[Stored data]

^^^^^^^^^^^^^^^^

-- ==== Sys2Proof/Machine/Sump.lean ====
section
/-! DEFINITION. The sump (spec/06 R193-R195), event queues (R183, R192), tier misses, and instruction pieces that wait. -/

namespace Sys2Proof.Machine

/-! ### Event queues -/

/-- Posting an event entry (spec/06 R183, R192): dropped when there is no room, which LOST counts; a header in error stops
posting (spec/08 R238). Answers whether the event was dropped. -/
def Mach.postEvent (m : Mach) (e : Eff) (ty core rcb va : Nat) : Mach × Bool :=
  let hdr := e.evqbase * 4096
  match (wordsOf hdr 64).find? m.eccDouble.contains with
  | some w => (m.logErr 0x30 core w, true)
  | none =>
    let tail := m.num hdr 4
    let head := m.num (hdr + 4) 4
    if (tail + 2 ^ 32 - head) % 2 ^ 32 < 2 ^ e.evqlog2 then
      let at_ := hdr + 64 + 32 * (tail % 2 ^ e.evqlog2)
      let m := m.devStore at_ (toBytes va 8 ++ toBytes rcb 8 ++ toBytes tail 4 ++ toBytes core 2 ++ [0, 0] ++ toBytes ty 8)
      ((m.devStore hdr (toBytes (tail + 1) 4)).fire (64 + e.evq), false)
    else (m.devStore (hdr + 32) (toBytes (m.num (hdr + 32) 4 + 1) 4), true)

/-- A `.tm` miss on a page (spec/06 R191, R192; MUTE, spec/13 R337): the event, the filter, and the status word. -/
def Mach.tierMiss (m : Mach) (t : Thread) (va : Nat) : Mach × Word :=
  if t.mute then (m, 1)
  else
    let e := m.eff t.launch
    let page := page64 va
    if m.filters.contains (t.core, e.fdom, page) then (m, 1)
    else
      let mine := m.filters.filter fun f => f.1 == t.core && f.2.1 == e.fdom
      let rest := m.filters.filter fun f => !(f.1 == t.core && f.2.1 == e.fdom)
      let kept := if mine.length ≥ Config.filterPages then mine.drop 1 else mine
      let m := { m with filters := rest ++ kept ++ [(t.core, e.fdom, page)] }
      let (m, lost) := m.postEvent e 1 t.core (m.launch t.launch).rcb page
      (m, if lost then 3 else 1)

/-! ### Parking -/

/-- What a replayable fault of one thread needs: its record's key, and its address. -/
structure ParkReq where
  tid : Nat
  lock : Bool
  cause : Nat
  kind : Nat
  level : Nat
  page : Nat
  fetch : Bool
  write : Bool
  va : Nat
deriving DecidableEq, Repr

/-- The record of a fault: one for each 64 KiB page, or each 4 KiB subpage for a fault at level 4 (spec/06 R193). -/
def ParkReq.keyIn (p : ParkReq) (core fdom : Nat) (r : SumpRec) : Bool :=
  r.core == core && r.fdom == fdom && r.page == p.page && (r.level == 4) == (p.level == 4) && r.cause == p.cause
    && r.lock == p.lock

/-- What a thread needs of the sump: its page, whether the fault is at level 4, its cause, and whether it is a lock. -/
def ParkReq.need (p : ParkReq) : Nat × Bool × Nat × Bool := (p.page, p.level == 4, p.cause, p.lock)

/-- The sump has entries for threads with these needs, and records for their pages (spec/06 R193). -/
def Mach.sumpFits (m : Mach) (core fdom : Nat) (ns : List (Nat × Bool × Nat × Bool)) : Bool :=
  let recs := m.sump.filter fun r => r.core == core
  let used := (recs.map fun r => r.threads.length).sum
  let fresh := ns.filter fun n => !(recs.any fun r =>
    r.fdom == fdom && r.page == n.1 && (r.level == 4) == n.2.1 && r.cause == n.2.2.1 && r.lock == n.2.2.2)
  decide (used + ns.length ≤ Config.sumpThreads) && decide (recs.length + fresh.eraseDups.length ≤ Config.sumpRecords)

def Mach.sumpRoom (m : Mach) (core fdom : Nat) (ps : List ParkReq) : Bool := m.sumpFits core fdom (ps.map ParkReq.need)

/-- One thread parks at its own pc (spec/06 R193): its record is found or created, it leaves its quarter, and a new record
that is not a lock record waits to be posted. -/
def Mach.parkOne (m : Mach) (core fdom flag : Nat) (p : ParkReq) : Mach :=
  let t := m.thr p.tid
  let m := (m.pull p.tid).walkFix core (m.eff t.launch) p.va
  match m.sump.find? (p.keyIn core fdom) with
  | some r =>
    let ids := m.inOrder (p.tid :: r.threads)
    let r' := if ids.headD 0 = p.tid then { r with va := p.va, write := p.write, rcb := (m.launch t.launch).rcb } else r
    { (m.modThr p.tid fun t => { t with stat := .parked r.id, waitSince := none }) with
      sump := m.sump.map fun u => if u.id == r.id then { r' with threads := ids, keep := (p.tid, p.va, flag) :: r.keep } else u }
  | none =>
    let r : SumpRec :=
      { id := m.next, core := core, fdom := fdom, page := p.page, cause := p.cause, lock := p.lock, kind := p.kind,
        level := p.level, fetch := p.fetch, write := p.write, va := p.va, rcb := (m.launch t.launch).rcb,
        threads := [p.tid], keep := [(p.tid, p.va, flag)] }
    let m := m.modThr p.tid fun t => { t with stat := .parked r.id, waitSince := none }
    { m with
      sump := m.sump ++ [r], next := m.next + 1
      posts := if p.lock then m.posts else m.posts ++
        [{ fdom := fdom, owner := .sump r.id, cause := p.cause, kind := p.kind, level := p.level, fetch := p.fetch,
           write := p.write, nthr := 0, core := core, rcb := r.rcb, va := p.va }] }

/-- The threads park in ascending thread order, each with its context at `pc` of the clause `hdr`; those of a launch that is ending are
removed instead (spec/03 R107). -/
def Mach.parkAll (m : Mach) (core fdom : Nat) (pc : Pc) (hdr : Option (Pc × DWord)) (flag : Nat) (ps : List ParkReq) :
    Mach :=
  (m.inOrder (ps.map fun p => p.tid)).foldl (fun m id =>
    match ps.find? fun p => p.tid == id with
    | some p =>
      if (m.launch (m.thr id).launch).ending.isSome then m.removeThreads [id]
      else (m.modThr id fun t => { (t.carryFlag pc flag) with pc := pc, hdr := hdr }).parkOne core fdom flag p
    | none => m) m

/-- A thread has instructions in flight (pending register writes or accesses). -/
def Mach.inFlight (m : Mach) (tid : Nat) : Bool := m.flights.any fun f => f.tids.contains tid

/-- A register of the thread still waits for a result (spec/04 R121, R122). -/
def Mach.landing (m : Mach) (tid : Nat) : Bool :=
  m.flights.any fun f => f.tids.contains tid && f.instr.uses.any fun u => u.role == .dst || u.role == .stat

/-- The quarter waits for room in the sump (spec/06 R193). -/
def Mach.waitSump (m : Mach) (q : Quarter) (ps : List ParkReq) : Mach := m.waitQ q (.fault (ps.map ParkReq.need))

/-! ### Sending a cause to one thread wherever it is -/

/-- The slot of a thread in its quarter; 0 when it is in none. -/
def Mach.slotOf (m : Mach) (tid : Nat) : Nat :=
  match (m.quarters.flatMap Quarter.active).find? fun p => p.2 == tid with
  | some p => p.1
  | none => 0

/-- A per-thread cause at an instruction that has issued (spec/08 R227): its flight and operations are gone, and its count
stays outstanding. -/
def Mach.failFlight (m : Mach) (tid : Nat) (f : Flight) (cause va : Nat) : Mach :=
  let m := ({ m with flights := m.flights.filter fun g => g.uid != f.uid } : Mach).unlook f.iss
  let m := m.modThr tid fun t => { t with pend := t.pend.filter fun o => o.uid != f.uid, carry := some (f.pc, f.flag) }
  m.raise f.core f.launch [(m.slotOf tid, tid, va)] cause f.pc f.hdr f.flag

/-- A cause of instructions that have issued, taken by every thread of their flights, which share their pc. -/
def Mach.failAll (m : Mach) (fs : List Flight) (cause : Nat) : Mach :=
  match fs with
  | [] => m
  | f :: _ =>
    let who := fs.flatMap fun g => g.tids.map fun t => (m.slotOf t, t, (g.failed.map fun x => x.2).getD 0)
    let m := ({ m with flights := m.flights.filter fun g => !fs.any fun u => u.uid == g.uid } : Mach).unlook f.iss
    let m := m.modAll (who.map fun p => p.2.1) fun t => { t with
      pend := t.pend.filter fun o => !fs.any fun u => u.uid == o.uid, carry := some (f.pc, f.flag) }
    m.raise f.core f.launch (sortBy (fun a b => decide (a.1 ≤ b.1)) who) cause f.pc f.hdr f.flag

/-- An operation of a flight fails: the flight's other operations are given up, and its cause is kept until the other threads of
the issue have performed (spec/06 R190). -/
def Mach.flightFail (m : Mach) (f : Flight) (cause va : Nat) : Mach :=
  let m := m.modThr f.owner fun t => { t with pend := t.pend.filter fun o => o.uid != f.uid }
  m.setFlight { f with failed := some (cause, va), done := false }

/-- The threads of an issue have all performed, or failed: the failed ones take their causes, equal causes together (log 65). -/
def Mach.settleIssue (m : Mach) (iss : Nat) : Mach :=
  let fs := m.flights.filter fun f => f.iss == iss
  let bad := fs.filter fun f => f.failed.isSome
  if bad = [] || fs.any (fun f => (m.thr f.owner).pend.any fun o => o.uid == f.uid) then m
  else ((bad.filterMap fun f => f.failed.map fun x => x.1).eraseDups).foldl
    (fun m c => m.failAll (bad.filter fun f => f.failed.any fun x => x.1 == c) c) m

end Sys2Proof.Machine
end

^^^^^^^^^^^^^^^^

Task requirements: Above are the records; print exactly the lines from the line with "### Parking -/" to the line with "let used := (recs.map", including both, and nothing else.

Result of the task:
/-! ### Parking -/

/-- What a replayable fault of one thread needs: its record's key, and its address. -/
structure ParkReq where
  tid : Nat
  lock : Bool
  cause : Nat
  kind : Nat
  level : Nat
  page : Nat
  fetch : Bool
  write : Bool
  va : Nat
deriving DecidableEq, Repr

/-- The record of a fault: one for each 64 KiB page, or each 4 KiB subpage for a fault at level 4 (spec/06 R193). -/
def ParkReq.keyIn (p : ParkReq) (core fdom : Nat) (r : SumpRec) : Bool :=
  r.core == core && r.fdom == fdom && r.page == p.page && (r.level == 4) == (p.level == 4) && r.cause == p.cause
    && r.lock == p.lock

/-- What a thread needs of the sump: its page, whether the fault is at level 4, its cause, and whether it is a lock. -/
def ParkReq.need (p : ParkReq) : Nat × Bool × Nat × Bool := (p.page, p.level == 4, p.cause, p.lock)

/-- The sump has entries for threads with these needs, and records for their pages (spec/06 R193). -/
def Mach.sumpFits (m : Mach) (core fdom : Nat) (ns : List (Nat × Bool × Nat × Bool)) : Bool :=
  let recs := m.sump.filter fun r => r.core == core
  let used := (recs.map fun r => r.threads.length).sum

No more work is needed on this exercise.